== Task to carry out ==
Would you please output the lines of the data below from the one containing "if both cA1 cB0" to the end, exactly and with nothing added?

== Available records ==

-- ==== Sys2Proof/Machine/LocalAccess.lean ====
section
/-! DEFINITION. Scalar loads and stores of the tile store or scratch (R75, R77, R193). -/

namespace Sys2Proof.Machine

/-- The address of a scalar access: S[SRC1] plus the sign-extended IMM, modulo 2^64 (R75). -/
def scalarAddr (s : State) (who : Agent) (w : Word) : Nat := (agS s who (wS1 w) + wImmS w).toNat

/-- A loaded value of `n` bytes, sign- or zero-extended (R75). -/
def extendLoad (n : Nat) (signed : Bool) (v : Nat) : Word :=
  if signed then BitVec.ofInt 64 (sextN (8 * n) v) else BitVec.ofNat 64 v

/-- LDL of `n` bytes (R75, R77). A poisoned row is reported at the base address (log entry 135). -/
def localLoad (s : State) (opc n : Nat) (signed : Bool) (o : MOp) : State :=
  let w := mkWord opc 0 o
  single s o.who w (fun en =>
    let a := agAddr o.who (scalarAddr s o.who w)
    match lowestOut (agLocal o.who) [(a, n)] with
    | some x => agRaise s o.who en 0x02 x
    | none =>
      let s := agSense s o.who a n
      if agPois s o.who a n then agRaise s o.who en 0x20 a
      else agDone (agPutS s o.who (wDst w) (extendLoad n signed (leNat (agRead s o.who a n)))) o.who en 128)

/-- STL of `n` bytes (R75, R77). -/
def localStore (s : State) (opc n : Nat) (o : MOp) : State :=
  let w := mkWord opc 0 o
  single s o.who w (fun en =>
    let a := agAddr o.who (scalarAddr s o.who w)
    match lowestOut (agLocal o.who) [(a, n)] with
    | some x => agRaise s o.who en 0x02 x
    | none =>
      agDone (agWrite s o.who [{ addr := a, bytes := leBytes n (agS s o.who (wS2 w)).toNat }]) o.who en 128)

/-- LDL.B (R75, R77). -/
def execLdlB (o : MOp) (s : State) : Out := .next (localLoad s 0x50 1 true o)

/-- LDL.H (R75, R77). -/
def execLdlH (o : MOp) (s : State) : Out := .next (localLoad s 0x51 2 true o)

/-- LDL.W (R75, R77). -/
def execLdlW (o : MOp) (s : State) : Out := .next (localLoad s 0x52 4 true o)

/-- LDL.D (R75, R77). -/
def execLdlD (o : MOp) (s : State) : Out := .next (localLoad s 0x53 8 true o)

/-- LDL.BU (R75, R77). -/
def execLdlBu (o : MOp) (s : State) : Out := .next (localLoad s 0x54 1 false o)

/-- LDL.HU (R75, R77). -/
def execLdlHu (o : MOp) (s : State) : Out := .next (localLoad s 0x55 2 false o)

/-- LDL.WU (R75, R77). -/
def execLdlWu (o : MOp) (s : State) : Out := .next (localLoad s 0x56 4 false o)

/-- STL.B (R75, R77). -/
def execStlB (o : MOp) (s : State) : Out := .next (localStore s 0x58 1 o)

/-- STL.H (R75, R77). -/
def execStlH (o : MOp) (s : State) : Out := .next (localStore s 0x59 2 o)

/-- STL.W (R75, R77). -/
def execStlW (o : MOp) (s : State) : Out := .next (localStore s 0x5A 4 o)

/-- STL.D (R75, R77). -/
def execStlD (o : MOp) (s : State) : Out := .next (localStore s 0x5B 8 o)

end Sys2Proof.Machine
end

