-- ==== Sys2Proof/Machine/Power.lean ====
section
/-! DEFINITION. Supplies, starts, warm resets, low power, temperature and the reference clocks (R16, R31–R36, R237, R277,
R281, R283, R315, R362, R386–R404, R407–R412, R434, R435). -/

namespace Sys2Proof.Machine

/-! ### Firmware selection (R409, R410) -/

/-- What a root of trust finds in a slot: the contents that PROGRAM wrote, where it did, else what the start reports; the
manifest is accepted if its SVN is at least the fused one. -/
def fwFind (fused : Nat) (x : FwSlot) (r : FwCheck) : FwSlot :=
  let good := r.readable && r.manifestOk
  if x.known then
    { x with accepted := x.accepted && good && decide (fused ≤ x.svn), badComps := if x.accepted then r.badComps else 0 }
  else { accepted := good && decide (fused ≤ r.svn), svn := if r.readable then r.svn else 0, digest := r.digest, badComps := r.badComps }

/-- The selection of R410, and the components that a Terminus finds failed: `mask` holds those it verifies. -/
def fwSelect (f : Firmware) (ra rb : FwCheck) (mask : Nat) : Firmware :=
  let a := fwFind f.svnFused f.slotA ra
  let b := fwFind f.svnFused f.slotB rb
  let bFirst := decide (a.svn < b.svn)
  let first := if bFirst then b else a
  let other := if bFirst then a else b
  let useFirst := first.accepted
  let x := if useFirst then first else other
  { slotA := f.slotA, slotB := f.slotB, svnFused := f.svnFused
    svnActive := if x.accepted then x.svn else 0
    failed := if x.accepted then x.badComps &&& mask else 1
    fallback := !useFirst
    slot := if !x.accepted then 0 else if useFirst == bFirst then 2 else 1 }

/-- The digest of the manifest that a Terminus selected. -/
def fwDigest (f : Firmware) (ra rb : FwCheck) : Nat :=
  if f.slot = 1 then (fwFind f.svnFused f.slotA ra).digest else if f.slot = 2 then (fwFind f.svnFused f.slotB rb).digest else 0

/-! ### Identity and acceptance (R33, R35, R36, R407) -/

/-- A refusal code with the sites concerned, as bits. -/
abbrev Refused := Option (Nat × Nat)

/-- The bits of a list of sites. -/
def siteBits (l : List Nat) : Nat := l.foldl (fun m i => m ||| 2 ^ i) 0

/-- The populated sites that answer and whose Spires pass the challenge. -/
def presentSites (s : State) : List Nat :=
  (List.range 64).filter (fun i => sitePopulated i && !s.sig.quarantined.testBit i && (s.ident i).state != 3)

/-- Those of a kind, Concourse 0x00, Spire 0x08, Cupola 0x10, Campanile 0x20 or Terminus 0x28, with a stepping. -/
def withStepping (s : State) (lo n st : Nat) : List Nat :=
  (presentSites s).filter (fun i => decide (lo ≤ i) && decide (i < lo + n) && (s.ident i).stepping == st)

/-- The refusals and workarounds of the stepping table: workaround WA-0n is bit n. -/
def steppingTable (s : State) : Refused × Nat :=
  let cA1 := withStepping s 0x00 4 0x0A01
  let cB0 := withStepping s 0x00 4 0x0B00
  let sA2 := withStepping s 0x08 8 0x0A02
  let sB0 := withStepping s 0x08 8 0x0B00
  let uB0 := withStepping s 0x10 12 0x0B00
  let tA1 := withStepping s 0x28 2 0x0A01
  let tB0 := withStepping s 0x28 2 0x0B00
  let both (a b : List Nat) : Bool := !a.isEmpty && !b.isEmpty
  let r : Refused :=
    if both cA1 cB0 then some (1, siteBits (cA1 ++ cB0))
    else if both cA1 sA2 then some (2, siteBits (cA1 ++ sA2))
    else if both tA1 tB0 then some (3, siteBits (tA1 ++ tB0))
    else none
  (r, 2 * b2n (both cA1 sB0) + 4 * b2n (both cB0 sA2) + 8 * b2n (both cA1 uB0) + 16 * b2n (!tA1.isEmpty))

== Solution to this exercise ==
    if both cA1 cB0 then some (1, siteBits (cA1 ++ cB0))
    else if both cA1 sA2 then some (2, siteBits (cA1 ++ sA2))
    else if both tA1 tB0 then some (3, siteBits (tA1 ++ tB0))
    else none
  (r, 2 * b2n (both cA1 sB0) + 4 * b2n (both cB0 sA2) + 8 * b2n (both cA1 uB0) + 16 * b2n (!tA1.isEmpty))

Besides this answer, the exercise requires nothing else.